Best fit autosomal model parameter estimates. ε = introgression from P. t. verus into P. t. schweinfurthii, β = introgression from P. paniscus into the ancestor of P. t. schweinfurthii and P. t. troglodytes, ec = ancestor of P. t. schweinfurthii and P. t. troglodytes, nw = ancestor of P. t. ellioti and P. t. verus, ecnw = common ancestor of all P. troglodytes lineages, becnw = Pan common ancestor. Admixture is reported as the admixture proportion, population sizes are reported as the number of diploid individuals, and time is reported in years.

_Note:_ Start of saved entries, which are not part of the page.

-- ==== Sys2Proof/Tests/Slice0.lean ====
section
/-! SUPPORT. The model's own tests: ill-formed terms refused, words written out from the spec's encodings, single steps
from the derived vectors V<n> of 95_test_vectors.md, and a witness for the hypotheses of every statement. Expected values
are the spec's. -/

set_option linter.unusedVariables false

namespace Sys2Proof.Tests

open Sys2Proof.Machine

/-- The default machine at `pc` with bytes stored from there; the rest is the reset state (95_test_vectors.md,
conventions). -/
def board (pc : Nat) (bytes : List Byte) : State :=
  { State.reset with pc := pc, mem := placeBytes pc bytes [] }

/-- The same with `ALU_EXT` true. -/
def extBoard (pc : Nat) (bytes : List Byte) : State := { board pc bytes with cfg := tableConfig }

/-- Register `i` holds `v`. -/
def withReg (i : Nat) (v : Byte) (s : State) : State := { s with regs := s.regs.setIfInBounds i v }

/-- Cell `a` holds `v`. -/
def withCell (a : Nat) (v : Byte) (s : State) : State := { s with mem := s.mem.write a v }

/-- The next state, where a step answers one. -/
def after (s : State) : Option State :=
  match step s with
  | .next t => some t
  | .fault _ => none
  | .refused _ => none

/-- One step leaves the state as it was but for the fault. -/
abbrev faultsWith (s : State) (k : FaultKind) : Prop := after s = some { s with st := .faulted k }

/-! Ill-formed terms, one for each check. -/

theorem test_admissible_refuses_a_shared_byte :
    ¬Config.Admissible { opc := { defaultOpcodeMap with ret := 0x01 }, aluExt := false } := by decide

theorem test_admissible_refuses_a_shared_optional_byte :
    ¬Config.Admissible { opc := { defaultOpcodeMap with cmp := 0x01 }, aluExt := true } ∧
      Config.Admissible { opc := { defaultOpcodeMap with cmp := 0x01 }, aluExt := false } := by decide

theorem test_wellFormed_refuses_the_optional_group :
    Instr.wellFormed defaultConfig (.add 0 1) = false ∧ Instr.wellFormed defaultConfig (.sub 0 1) = false ∧
      Instr.wellFormed defaultConfig (.cmp 0 1) = false ∧ Instr.wellFormed tableConfig (.cmp 0 1) = true := by decide

theorem test_registersValid_refuses_index_8 :
    Instr.registersValid (.mul 7 8) = false ∧ Instr.registersValid (.mul 8 7) = false ∧
      Instr.registersValid (.ldi 7 8) = true := by decide

theorem test_resetParams_refuse_a_shared_byte :
    ResetParams.wellFormed { defaultResetParams with
      cfg := { opc := { defaultOpcodeMap with ret := 0x01 }, aluExt := false } } = false := by decide

theorem test_resetParams_refuse_fault_codes :
    ResetParams.wellFormed { defaultResetParams with
      cfg := { defaultConfig with faultCodes := { outOfBounds := 1 } } } = false ∧
      ¬FaultCodes.Admissible { invalidRegister := 0 } ∧ FaultCodes.Admissible {} := by decide

theorem test_resetParams_refuse_257_bytes :
    ResetParams.wellFormed { defaultResetParams with image := List.replicate 257 0 } = false ∧
      ResetParams.wellFormed { defaultResetParams with image := List.replicate 256 0 } = true := by decide +kernel

theorem test_resetParams_refuse_two_flags :
    ResetParams.wellFormed { defaultResetParams with flReset := { l := true, g := false, e := true } } = false := by decide

theorem test_resetParams_refuse_pc_259 :
    ResetParams.wellFormed { defaultResetParams with pcReset := 259 } = false ∧
      ResetParams.wellFormed { defaultResetParams with pcReset := 258 } = true := by decide

theorem test_memory_wf_refuses :
    ¬Memory.wf [(2, 1), (1, 1)] ∧ ¬Memory.wf [(1, 1), (1, 2)] ∧ ¬Memory.wf [(1, 0)] ∧ ¬Memory.wf [(256, 1)] ∧
      Memory.wf [(0, 1), (255, 2)] := by decide

theorem test_flags_exclusive_refuses :
    ¬Flags.Exclusive { l := true, g := true, e := false } ∧ ¬Flags.Exclusive { l := true, g := false, e := true } ∧
      ¬Flags.Exclusive { l := false, g := true, e := true } := by decide

/-! Words written out from 30_encoding.md R81, R84, R93: opcode, operands in order, and a byte `FF` left over. -/

/-- `LDI R3, 0x2A` -/
theorem test_decode_ldi : decode defaultConfig [0b10000010, 3, 0x2A, 0xFF] = .ok (.ldi 3 0x2A, [0xFF]) := by decide

/-- `PRN R5` -/
theorem test_decode_prn : decode defaultConfig [0b01000111, 5, 0xFF] = .ok (.prn 5, [0xFF]) := by decide

/-- `MUL R1, R2` -/
theorem test_decode_mul : decode defaultConfig [0b10100010, 1, 2, 0xFF] = .ok (.mul 1 2, [0xFF]) := by decide

/-- `INC R6` -/
theorem test_decode_inc : decode defaultConfig [0b01100101, 6, 0xFF] = .ok (.inc 6, [0xFF]) := by decide

/-- `DEC R4` -/
theorem test_decode_dec : decode defaultConfig [0b01100110, 4, 0xFF] = .ok (.dec 4, [0xFF]) := by decide

/-- `PUSH R2` -/
theorem test_decode_push : decode defaultConfig [0b01000101, 2, 0xFF] = .ok (.push 2, [0xFF]) := by decide

/-- `POP R3` -/
theorem test_decode_pop : decode defaultConfig [0b01000110, 3, 0xFF] = .ok (.pop 3, [0xFF]) := by decide

/-- `HLT` -/
theorem test_decode_hlt : decode defaultConfig [0b00000001, 0xFF] = .ok (.hlt, [0xFF]) := by decide

/-- `CALL R1` -/
theorem test_decode_call : decode defaultConfig [0b01010000, 1, 0xFF] = .ok (.call 1, [0xFF]) := by decide

/-- `RET` -/
theorem test_decode_ret : decode defaultConfig [0b00010001, 0xFF] = .ok (.ret, [0xFF]) := by decide

/-- `ADD R0, R7` -/
theorem test_decode_add : decode tableConfig [0b10100000, 0, 7, 0xFF] = .ok (.add 0 7, [0xFF]) := by decide

/-- `SUB R7, R0` -/
theorem test_decode_sub : decode tableConfig [0b10100001, 7, 0, 0xFF] = .ok (.sub 7 0, [0xFF]) := by decide

/-- `CMP R5, R200` -/
theorem test_decode_cmp : decode tableConfig [0b10100111, 5, 200, 0xFF] = .ok (.cmp 5 200, [0xFF]) := by decide

/-- The bytes of P9 of 95_test_vectors.md from address 6, written by the encoder. -/
theorem test_encode_p9 :
    encode defaultOpcodeMap (.cmp 0 1) ++ encode defaultOpcodeMap (.add 0 1) ++ encode defaultOpcodeMap (.sub 1 0) ++
      encode defaultOpcodeMap (.prn 0) = [0xA7, 0x00, 0x01, 0xA0, 0x00, 0x01, 0xA1, 0x01, 0x00, 0x47, 0x00] := by decide

/-- The bytes of P3 and P5 of 95_test_vectors.md, written by the encoder. -/
theorem test_encode_p3_p5 :
    encode defaultOpcodeMap (.ldi 1 9) ++ encode defaultOpcodeMap (.call 1) ++ encode defaultOpcodeMap (.inc 0) ++
      encode defaultOpcodeMap .ret ++ encode defaultOpcodeMap (.push 0) ++ encode defaultOpcodeMap .hlt =
      [0x82, 0x01, 0x09, 0x50, 0x01, 0x65, 0x00, 0x11, 0x45, 0x00, 0x01] := by decide
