-- ==== Sys2Proof/Machine/TypesLink.lean ====
section
/-!
DEFINITION. Messages, flits and eyelet links as plain data (chapters 08 and 09).
-/
namespace Sys2Proof.Machine

/-- A message of collective or step traffic (R307, R345): its kind, the sender's job rank, STEP_LO, ATTEMPT, CSEQ or round, CHUNK, whether its body's
blocks carry aglets, the blocks, and the words of a body without blocks. -/
structure Msg where
  kind    : Nat
  src     : Nat
  dst     : Nat
  vc      : Nat
  step    : Nat
  attempt : Nat
  cseq    : Nat
  chunk   : Nat
  aglets  : Bool
  ctx     : Nat
  blocks  : List (List Byte × BitVec 128)
  words   : List Nat
  names   : List NameRec
deriving DecidableEq, Repr

/-- Control flits (R310, R316, R319, R322, R324, R326, R329). -/
inductive Ctrl where
  | nak (seq : Nat)
  | heartbeat (seq st : Nat)
  | identity (id : BitVec 128)
  | creditInit (cr : List Nat)
  | pause (mask : Nat)
  | unpause
  | coastDone
  | hold
  | degrade (lane : Nat) (tx : Bool)
deriving DecidableEq, Repr

/-- What every received CTRL or IDLE flit shows beside its content (R303, R304): SEQ, ACK, the credit return, and the places whose symbols the FEC corrected. -/
structure RxHead where
  seq   : Nat
  ack   : Nat
  crVc  : Nat
  crCnt : Nat
  fix   : List Nat
deriving DecidableEq, Repr

/-- The fields fit the header's and the flit's widths. -/
def RxHead.ok (h : RxHead) : Bool :=
  decide (h.seq < 4096) && decide (h.ack < 4096) && decide (h.crVc < 8) && decide (h.crCnt < 256) && h.fix.all (fun i => decide (i < 256))

/-- A CTRL flit arriving at an eyelet. -/
structure RxFlit where
  eye  : Nat
  head : RxHead
deriving DecidableEq, Repr

/-- A DATA flit without its header's sequence part: channel, SOM, EOM, payload. -/
structure DataFlit where
  vc  : Nat
  som : Bool
  eom : Bool
  pay : List Byte
deriving DecidableEq, Repr

/-- What a sequenced flit carries. -/
inductive FlitBody where
  | data (d : DataFlit)
  | ctrl (c : Ctrl)
deriving DecidableEq, Repr

/-- One eyelet beside its EYE_ registers. `tx` next SEQ, `rx` SEQ expected, `replay` sequenced flits sent and not acknowledged (oldest first, `base` the SEQ
of the first), `again` how many of them, from which place on, wait to be resent (0 none, else place + 1), `times` how often each of them has been resent (R311); `ctrl` control flits that
wait; `queue` DATA flits that wait; `cred` credits held and `back` credits to return, by channel; `room` credits the far end still holds; `buf` the flits in the
receive buffers and `coast` those of the coast buffer, in arrival order; `lostSeq` the first SEQ discarded for want of credit while paused; `skip` the channels whose message under way is discarded (R308); `nakOut` that a NAK is out for the SEQ
expected; `hbTx`, `hbRx` heartbeat sequences; `hold` that the peer sent HOLD; `fails` failed trainings in a row; `lock` good flits in a row in ALIGN; `deficit` per channel; `turn` the
channel at its turn, and `wts` the weights of the round (R315); `recent` which of the last 256 flit times sent VC0; `open_` channels with a message begun and not ended; `coastDue` that COAST_DONE is owed;
`three` that the link runs on three lanes, `sent` and `seen` the flits sent and received since it entered that operation (R306), `line` the bit pairs that the last flit sent put
on each lane; `got` that a sequenced flit has been taken since training, `fresh` that no ACK beyond 0 has come since (R319); `tmoPast` that PAUSE_TMO has passed since PAUSE (R329). -/
structure Eye where
  tx       : Nat
  rx       : Nat
  base     : Nat
  replay   : List FlitBody
  again    : Nat
  times    : List Nat
  ctrl     : List Ctrl
  queue    : List DataFlit
  cred     : List Nat
  back     : List Nat
  room     : List Nat
  buf      : List DataFlit
  coast    : List DataFlit
  lostSeq  : Option Nat
  skip     : Nat
  nakOut   : Bool
  hbTx     : Nat
  hbRx     : Option Nat
  hold     : Bool
  fails    : Nat
  lock     : Nat
  deficit  : List Nat
  turn     : Nat
  wts      : Nat
  recent   : List Bool
  open_    : Nat
  coastDue : Bool
  three    : Bool
  sent     : Nat
  seen     : Nat
  line     : List (List Nat)
  got      : Bool
  fresh    : Bool
  tmoPast  : Bool
deriving DecidableEq, Repr

/-- An eyelet that has not trained. -/
def Eye.new : Eye :=
  { tx := 0, rx := 0, base := 0, replay := [], again := 0, times := [], ctrl := [], queue := [], cred := List.replicate 8 0, back := List.replicate 8 0
    room := List.replicate 8 0, buf := [], coast := [], lostSeq := none, skip := 0, nakOut := false, hbTx := 0, hbRx := none, hold := false, fails := 0
    lock := 0, deficit := List.replicate 8 0, turn := 7, wts := 0x0820202020404000, recent := [], open_ := 0, coastDue := false, three := false, sent := 0
    seen := 0, line := [], got := false, fresh := true, tmoPast := false }

/-- The lacing engines and links: eyelets by number, and cached flow contexts as (I/O die, context) in order of filling; `fencedOnce` that an epoch fence led to the epoch in force (R362). -/
structure Lac where
  eyes   : List (Nat × Eye)
  cached : List (Nat × Nat)
  fencedOnce : Bool := false
deriving DecidableEq, Repr

end Sys2Proof.Machine
end

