/-- A recorder entry raised by a die: written by the owner, or kept in the die's shank retention, 64 at most (R534). -/
def Blk.record (b : Blk) (r : RecIn) : Blk :=
  let e : RecEntry := {
    seq := 0, shank := b.shankNow r.die, code := r.code, die := r.die, late := false, holder := false, unit := r.unit
    part := r.part, s := (match b.part r.part with | some p => p.s % 2 ^ 32 | none => 0), data := recData r.data, boot := 0 }
  let b1 := b.tick
  if b.recReach r.die then b1.recWrite e
  else
    let h := (slotGet b.recd.held r.die).getD []
    if h.length < 64 then { b1 with recd := { b1.recd with held := slotPut b.recd.held r.die (h ++ [e]) } }
    else { b1 with recd := { b1.recd with lost := Sp.set 0 b.recd.lost r.die (Sp.get 0 b.recd.lost r.die + 1) } }

/-! ### Doorbells and messages to the host (R461 to R469) -/

/-- The host-doorbell condition of a function follows DBL_C2H and its mask (R469). -/
def Blk.bellCond (b : Blk) (f : Nat) : Blk :=
  b.evCond iod0 (fnSource f 6) (decide (b.rn ⟨.DBL_C2H, f, 0⟩ &&& (0x7FFFF - b.rn ⟨.DBL_C2H_MASK, f, 0⟩ % 0x80000) ≠ 0))

/-- A doorbell bit set by the cobbler. -/
def Blk.ring (b : Blk) (f bit : Nat) : Blk :=
  (b.wn ⟨.DBL_C2H, f, 0⟩ (setBit (b.rn ⟨.DBL_C2H, f, 0⟩) bit true)).bellCond f

/-- A doorbell bit set for every function. -/
def Blk.ringAll (b : Blk) (bit : Nat) : Blk := (List.range 9).foldl (fun c f => c.ring f bit) b

/-- The mailboxes of a function: 16 of the physical function, 4 of a virtual function. -/
def fnMailboxes (f : Nat) : Nat := if f = 0 then 16 else 4

/-- The number of a host mailbox. -/
def mbxNo (f m : Nat) : Nat := 16 * f + m

def Blk.reqFull (b : Blk) (f m : Nat) : Bool := b.rf ⟨.MBX_STATUS, f, m⟩ Fld.MBX_STATUS_REQ_FULL == 1
def Blk.rspFull (b : Blk) (f m : Nat) : Bool := b.rf ⟨.MBX_STATUS, f, m⟩ Fld.MBX_STATUS_RSP_FULL == 1
def Blk.queued (b : Blk) (f m : Nat) : List (List Byte) := (slotGet b.mbx.rspQueue (mbxNo f m)).getD []

def Blk.setQueued (b : Blk) (f m : Nat) (q : List (List Byte)) : Blk :=
  ({ b with mbx := { b.mbx with
      rspQueue := if q = [] then b.mbx.rspQueue.filter (fun x => x.1 != mbxNo f m)
                  else slotPut b.mbx.rspQueue (mbxNo f m) q } }).wf ⟨.MBX_STATUS, f, m⟩ Fld.MBX_STATUS_RSP_QUEUED q.length

/-- A message moves into the response buffer, sets FULL and the mailbox's doorbell (R466, R467). -/
def Blk.rspLoad (b : Blk) (f m : Nat) (msg : List Byte) : Blk :=
  (({ b with mbx := { b.mbx with rsp := b.mbx.rsp.write (256 * mbxNo f m) msg } }).wf
    ⟨.MBX_STATUS, f, m⟩ Fld.MBX_STATUS_RSP_FULL 1).ring f m

/-- A response or notice posted to a mailbox (R466). A full queue loses a notice and sets OVERFLOW. -/
def Blk.post (b : Blk) (f m : Nat) (msg : List Byte) : Blk :=
  if !b.rspFull f m then b.rspLoad f m msg
  else if (b.queued f m).length < 16 then b.setQueued f m (b.queued f m ++ [msg])
  else b.wf ⟨.MBX_STATUS, f, m⟩ Fld.MBX_STATUS_OVERFLOW 1

/-- A 256-byte mailbox message (R461): header and payload, zero filled. -/
def message (command length handle sender seq status flags : Nat) (payload : List Byte) : List Byte :=
  (leBytes 2 command ++ leBytes 2 length ++ leBytes 4 handle ++ leBytes 2 sender ++ leBytes 2 seq ++ leBytes 2 status ++
    [BitVec.ofNat 8 flags, 0] ++ payload ++ List.replicate 240 0).take 256

/-- SENDER of a cobbler (R464). -/
def cobblerId (d : Nat) : Nat := 3 + 16 * d

/-- SENDER of a function (R464). -/
def fnId (f : Nat) : Nat := if f = 0 then 1 else 2 + 16 * f

end Sys2Proof.Machine
end

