/-! ### Insole (R166 to R169) -/

def Insole.block (x : Insole) (cl blk : Nat) : Block :=
  { pay := x.data.read (cl * 2 ^ 27 + 4096 * blk) 4096, agl := Sp.get aglet0 x.aglets (cl * 2 ^ 15 + blk) }

def Insole.put (x : Insole) (cl blk : Nat) (v : Block) : Insole :=
  { data := x.data.write (cl * 2 ^ 27 + 4096 * blk) (v.pay.take 4096), aglets := Sp.set aglet0 x.aglets (cl * 2 ^ 15 + blk) v.agl }

def Insole.poison (x : Insole) (cl blk : Nat) : Insole :=
  { x with aglets := Sp.set aglet0 x.aglets (cl * 2 ^ 15 + blk) (agletPoison (Sp.get aglet0 x.aglets (cl * 2 ^ 15 + blk))) }

/-- Bytes stored into part of a block: its aglet is generated anew with the fields that it had, and a poisoned or failing block that is not covered whole is poisoned. -/
def Block.patched (old : Block) (pay : List Byte) (whole : Bool) : Block :=
  let a := Aglet.parse old.agl
  let bad := !agletCrcOk old.agl || decide ((crc32c old.pay).toNat ≠ a.pcrc) || a.poison
  Block.make pay a (!whole && bad) (pay.all (fun y => y == 0)) false false

/-- Bytes that the cobbler, the sequencer or the layout engine stores into an insole, with the aglets of the blocks that they touch (R180, log entry 207). -/
def Insole.store (x : Insole) (cl a : Nat) (xs : List Byte) : Insole :=
  let y : Insole := { x with data := x.data.write (cl * 2 ^ 27 + a) xs }
  if xs = [] then x
  else (List.range ((a + xs.length - 1) / 4096 - a / 4096 + 1)).foldl (fun (z : Insole) i =>
    let k := a / 4096 + i
    z.put cl k ((x.block cl k).patched (y.block cl k).pay (decide (a ≤ 4096 * k) && decide (4096 * k + 4096 ≤ a + xs.length)))) y

/-- The bank of an insole address. -/
def insBank (a : Nat) : Nat := a / 256 % 64

/-- Insole errors met: counted, an uncorrectable one's block poisoned and its bank marked (R168, R169). -/
def Blk.insFound (b : Blk) (cl : Nat) (ce ue : List Nat) : Blk :=
  let b1 := (b.bump ⟨.SEQ_INS_CE, cl, 0⟩ ce.length).bump ⟨.SEQ_INS_UE, cl, 0⟩ ue.length
  let b2 := { b1 with ins := ue.foldl (fun i a => i.poison cl (a % 2 ^ 27 / 4096)) b1.ins }
  b2.wn ⟨.SEQ_INS_MAPOUT, cl, 0⟩ (ue.foldl (fun m a => m ||| 2 ^ insBank a) (b.rn ⟨.SEQ_INS_MAPOUT, cl, 0⟩))

/-- INSOLE_SCRUB (R168, R169): one pass; corrected and uncorrectable word addresses that it finds. A bank with 16 corrected errors in the pass is marked. -/
def Blk.insoleScrub (b : Blk) (cl : Nat) (ce ue : List Nat) : Blk :=
  let b1 := b.insFound cl ce ue
  b1.wn ⟨.SEQ_INS_MAPOUT, cl, 0⟩ ((List.range 64).foldl (fun m k =>
    if 16 ≤ (ce.filter (fun a => insBank a == k)).length then m ||| 2 ^ k else m) (b1.rn ⟨.SEQ_INS_MAPOUT, cl, 0⟩))

end Sys2Proof.Machine
end

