-- ==== Sys2Proof/Machine/Arrays.lean ====
section
/-!
DEFINITION. The matrix arrays: descriptor, checks, exact band sums, heritage sums, masks, banks, poison and faults (R46 to R83,
R118, R119), and the witness unit (R121 to R123, R205 to R208).
-/
namespace Sys2Proof.Machine

/-- A field of a 512-bit descriptor: word, low bit, width. -/
def dsc (d : BitVec 512) (w lo n : Nat) : Nat := bits d.toNat (32 * w + lo) n

/-- Bits outside the listed (word, low, width) fields are 0. -/
def reservedZero (d : BitVec 512) (fields : List (Nat × Nat × Nat)) : Bool :=
  decide (fields.foldl (fun v f => v - bits v (32 * f.1 + f.2.1) f.2.2 * 2 ^ (32 * f.1 + f.2.1)) d.toNat = 0)

/-! ### Core buffer -/

abbrev coreBuf : Nat := 2 ^ 22

def Cores.cbByte (c : Cores) (core a : Nat) : Byte := c.cb.byte (core * coreBuf + a)

/-- An element of the core buffer: `a` the byte address of a run, `i` its index (6-bit elements take one byte each, R49). -/
def Cores.elem (c : Cores) (core : Nat) (f : Fmt) (a i : Nat) : Nat :=
  match f.bits with
  | 4 => (c.cbByte core (a + i / 2)).toNat / 16 ^ (i % 2) % 16
  | 6 => (c.cbByte core (a + i)).toNat % 64
  | 8 => (c.cbByte core (a + i)).toNat
  | 16 => (c.cbByte core (a + 2 * i)).toNat + 256 * (c.cbByte core (a + 2 * i + 1)).toNat
  | _ => leNat ((List.range 4).map (fun j => c.cbByte core (a + 4 * i + j)))

def Cores.lineBits (c : Cores) (core line : Nat) : Nat := Sp.get 0 c.lines (core * 2 ^ 14 + line)
def Cores.linePois (c : Cores) (core line : Nat) : Bool := bitOf (c.lineBits core line) 0

/-! ### The descriptor (R79, R80) -/

/-- The operand classes: reduction elements per cell (R46), 0 for a format the arrays do not take. -/
def Fmt.packing : Fmt → Nat
  | .bf16 | .fp16 => 1
  | .e5m2 | .e4m3 | .int8 => 2
  | .e3m2 | .e2m3 | .e2m1 | .int4 => 4
  | _ => 0

/-- The operand pairs of R47. -/
def pairOk (s t : Fmt) : Bool :=
  match s, t with
  | .bf16, .bf16 | .fp16, .fp16 | .int8, .int8 | .int4, .int4 => true
  | .e5m2, .e5m2 | .e5m2, .e4m3 | .e4m3, .e5m2 | .e4m3, .e4m3 => true
  | .e3m2, .e3m2 | .e3m2, .e2m3 | .e3m2, .e2m1 | .e2m3, .e3m2 | .e2m3, .e2m3 | .e2m3, .e2m1 | .e2m1, .e3m2 | .e2m1, .e2m3
  | .e2m1, .e2m1 => true
  | _, _ => false

/-- The statuses of R80. -/
inductive AStat where
  | ok | badDesc | partition | feature | format | splitLimit | poisonIn | fault | faultShared | discarded
deriving DecidableEq, Repr

def AStat.code : AStat → Nat
  | .ok => 0 | .badDesc => 0x10 | .partition => 0x11 | .feature => 0x12 | .format => 0x13 | .splitLimit => 0x14
  | .poisonIn => 0x20 | .fault => 0x30 | .faultShared => 0x31 | .discarded => 0x32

Point estimates and confidence intervals for the βε2 model parameters are provided in Table 1. This model estimated the age for the common ancestor of all chimpanzees to be 987 ka, while the ancestor for western and Nigerian-Cameroon chimpanzees dates to 114 ka and the ancestor of eastern and central chimpanzees was dated to 33 ka. The model also estimated effective population size to vary considerably over time with approximately 38,000 individuals at the time of Pan divergence and 16,000 chimpanzees immediately prior to the divergence of the chimpanzee common ancestor. The effective population of both subsequent lineages increased before diverging. The first introgression event in this model occurred from bonobos into the ancestor of eastern and central chimpanzees ∼ 510 ka; however, the estimated admixture proportion was extremely small: 0.006. Given how small this value is, it is possible that the parameter is actually zero and we consider this event to be possible but tentative. The second introgression event is estimated to have occurred 16 ka and suggests ∼ 21% of the eastern chimpanzee genome is derived from western chimpanzees.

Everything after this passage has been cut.